TASK PROMPT: Within the entries below, find every line that has the string "sheetStatusBody", then copy it.
[Start of Attachment]
def sheetOrderBody : Body := fun rq s =>
  let p := rq.payload
  let n := u8 p 0
  let list := u8 p 1 = 1
  let k := u8 p 2
  let names := (List.range k).map (fun i => u8 p (4 + i))
  if p.length != 36 || n > 31 || u8 p 1 > 1 || u8 p 3 != 0 || !s.timeOk p 20 28 || !zeroAt p 32 4
      || (list && (k = 0 || k > 16 || names.any (fun x => x > 15) || !distinct names
          || (List.range (16 - k)).any (fun i => u8 p (4 + k + i) != 255))) then fail stBadParam s
  else
    let o : Order := { list := list, pages := if list then names else [] }
    let h := s.sheet n
    let hs := handleOf 0x7002 rq :: (match h.stagedOrder with | some x => x.handles | none => [])
    let h' := { h with stagedOrder := some { order := o, notBefore := s.swapTime p 20 28, handles := hs } }
    if h'.fetchOver then fail stResource s
    else if h.enabled then accepted (s.onSheet n (fun _ => h'))
    else accepted ((s.onSheet n (fun h => { h with order := o, stagedOrder := none })).complete (handleOf 0x7002 rq) stOk
      (timeBytes s.now))

def execSheetOrder (rq : Request) (s : State) : Out := .next (command 0x7002 sheetOrderBody rq s)

def pageSetBody : Body := fun rq s =>
  let p := rq.payload
  let n := u8 p 0
  let k := u8 p 1
  if p.length != 52 || n > 31 || k > 15 || !zeroAt p 2 2 || !s.timeOk p 4 12 || !zeroAt p 16 4 || !s.pageOk (p.drop 20) then
    fail stBadParam s
  else
    let h := s.sheet n
    let old := match h.stagedPages.get? k with | some x => x.handles | none => []
    let x : StagedPage := { record := parsePage (p.drop 20), notBefore := s.swapTime p 4 12, handles := handleOf 0x7003 rq :: old }
    let h' := { h with stagedPages := h.stagedPages.put k x }
    if h'.fetchOver then fail stResource s
    else if h.enabled then accepted (s.onSheet n (fun _ => h'))
    else accepted ((s.onSheet n (fun h => { h with pages := h.pages.put k x.record })).complete (handleOf 0x7003 rq) stOk
      (timeBytes s.now ++ zeros 4))

def execPageSet (rq : Request) (s : State) : Out := .next (command 0x7003 pageSetBody rq s)

def pageReadBody : Body := fun rq s =>
  let p := rq.payload
  let h := s.sheet (u8 p 0)
  let active := h.pages.at (u8 p 1) {}
  let r := if u8 p 2 = 1 then (match h.stagedPages.get? (u8 p 1) with | some x => x.record | none => active) else active
  require (p.length = 4 && u8 p 0 ≤ 31 && u8 p 1 ≤ 15 && u8 p 2 ≤ 1 && u8 p 3 = 0) (okWith (pageBytes r) s) s

def execPageRead (rq : Request) (s : State) : Out := .next (command 0x7004 pageReadBody rq s)

def impInputConfigBody : Body := fun rq s =>
  let p := rq.payload
  require (p.length = 4 && (formatClass (u8 p 1) (u8 p 2)).isSome && u8 p 3 = 0)
    (ok (s.onImp (fun i => { i with inputs := i.inputs.put (u8 p 0) { format := u8 p 1, carriage := u8 p 2 } }))) s

def execImpInputConfig (rq : Request) (s : State) : Out := .next (command 0x7005 impInputConfigBody rq s)

/-- Whether sheets compose: not in QUIET or DORMANT (R274). -/
def State.composes (s : State) : Bool := s.power.state = .run && s.group 3 = .run

def sheetStatusBody : Body := fun rq s =>
  let n := u8 rq.payload 0
  let h := s.sheet n
  require (rq.payload.length = 4 && n ≤ 31 && zeroAt rq.payload 1 3)
    (okWith (bytes [n, if !h.enabled then 0 else if s.composes then 1 else 2, h.format, h.drawn] ++ leBytes 4 h.frames.toNat
      ++ leBytes 4 (if h.enabled then pixelRate1001 h.format / 1001 / 1000 else 0) ++ leBytes 4 h.fetch
      ++ leBytes 2 h.idlePages ++ leBytes 2 h.fetchFaults.toNat ++ timeBytes h.lastStart) s) s

def execSheetStatus (rq : Request) (s : State) : Out := .next (command 0x7006 sheetStatusBody rq s)

/-! The frame start (R270 to R273). -/

/-- Staged records and orders swap, those of a disabled sheet at once (R271). -/
def State.swapSheet (n : Nat) (s : State) : State :=
  let h := s.sheet n
  let due (t : Nat) : Bool := t ≤ s.now || !h.enabled
  let pages := h.stagedPages.filter (fun e => due e.2.notBefore)
  let s := s.onSheet n (fun h => { h with
    pages := pages.foldl (fun (t : Tbl Page) e => t.put e.1 e.2.record) h.pages,
    stagedPages := h.stagedPages.filter (fun e => !due e.2.notBefore) })
  let s := each pages (fun e s =>
    each e.2.handles.zipIdx (fun x s => s.complete x.1 stOk (timeBytes s.now ++ bytes [flag (x.2 != 0), 0, 0, 0])) s) s
  match h.stagedOrder with
  | some o =>
    if due o.notBefore then
      each o.handles (fun x s => s.complete x stOk (timeBytes s.now)) (s.onSheet n (fun h =>
        { h with order := o.order, stagedOrder := none }))
    else s
  | none => s

/-- A staged SHEET_CONFIG at a frame start: disabling and the offset apply now, the background once its time has come
(R271, R272). -/
def State.swapConfig (n : Nat) (s : State) : State :=
  match (s.sheet n).staged with
  | none => s
  | some c =>
    let bg := c.notBefore ≤ s.now
    let s := s.onSheet n (fun h => { h with
      enabled := c.enable, offset := c.offset, background := if bg then c.background else h.background,
      staged := if bg || !c.enable then none else h.staged })
    if c.enable then s else s.freeStores

/-- The newest completely written frame of a page's source, read for this sheet frame (R67, R263). -/
def State.readPage (input : Nat) (s : State) : State :=
  let d := 0x700 + input
  let x := s.dest d
  match s.lat.stores.get? x.current.source with
  | none => s
  | some st =>
    let wait := if isFlow x.current.source then (s.rxFlow (x.current.source - 0x100)).cfg.skewUs * 1000 else 0
    match (st.frames.zip (st.frames.drop 1)).find? (fun q => q.2.done && q.1.start + wait ≤ s.now) with
    | none => s
    | some (_, f) => s.onDest d (fun x => x.read f s.now)

/-- Whether some part of a page lies inside the sheet (R266). -/
def Page.onSheet (r : Page) (format : Nat) : Bool :=
  let size := rasterSize format
  r.dstX < size.1 && r.dstY < size.2 && r.dstX + r.dstW > 0 && r.dstY + r.dstH > 0

/-- Whether a page covers a pixel (R268). -/
def Page.covers (r : Page) (x row : Nat) : Bool :=
  r.dstX ≤ x && (x : Int) < r.dstX + r.dstW && r.dstY ≤ row && (row : Int) < r.dstY + r.dstH

/-- α of a page at a pixel, in 1/1,024 (R268). -/
def Page.alpha (r : Page) (x row : Nat) (y : Int) : Int :=
  let d := min (min ((x : Int) - r.dstX) (r.dstX + r.dstW - 1 - x)) (min ((row : Int) - r.dstY) (r.dstY + r.dstH - 1 - row))
  let en : Int := min (d + 1) (r.edge + 1)
  let ed : Int := r.edge + 1
  let kd : Int := if r.blend = 2 then (r.keyHigh : Int) - r.keyLow else 1
  let kn : Int := if r.blend = 2 then
      (let k := clamp 0 kd (y - r.keyLow); if r.keyInvert then kd - k else k) else 1
  Int.fdiv (2 * (r.opacity * en * kn) + ed * kd) (2 * (ed * kd))

/-- One component blended: rounded to the nearest code with ties towards +∞, and clipped (R268). -/
def blendPart (add : Bool) (alpha src dst black : Int) : Int :=
  clamp 4 1019 (Int.fdiv (2 * (1024 * dst + alpha * (src - (if add then black else dst))) + 1024) 2048)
[End of Attachment]
SOLUTION TO THIS TASK:
def sheetStatusBody : Body := fun rq s =>
def execSheetStatus (rq : Request) (s : State) : Out := .next (command 0x7006 sheetStatusBody rq s)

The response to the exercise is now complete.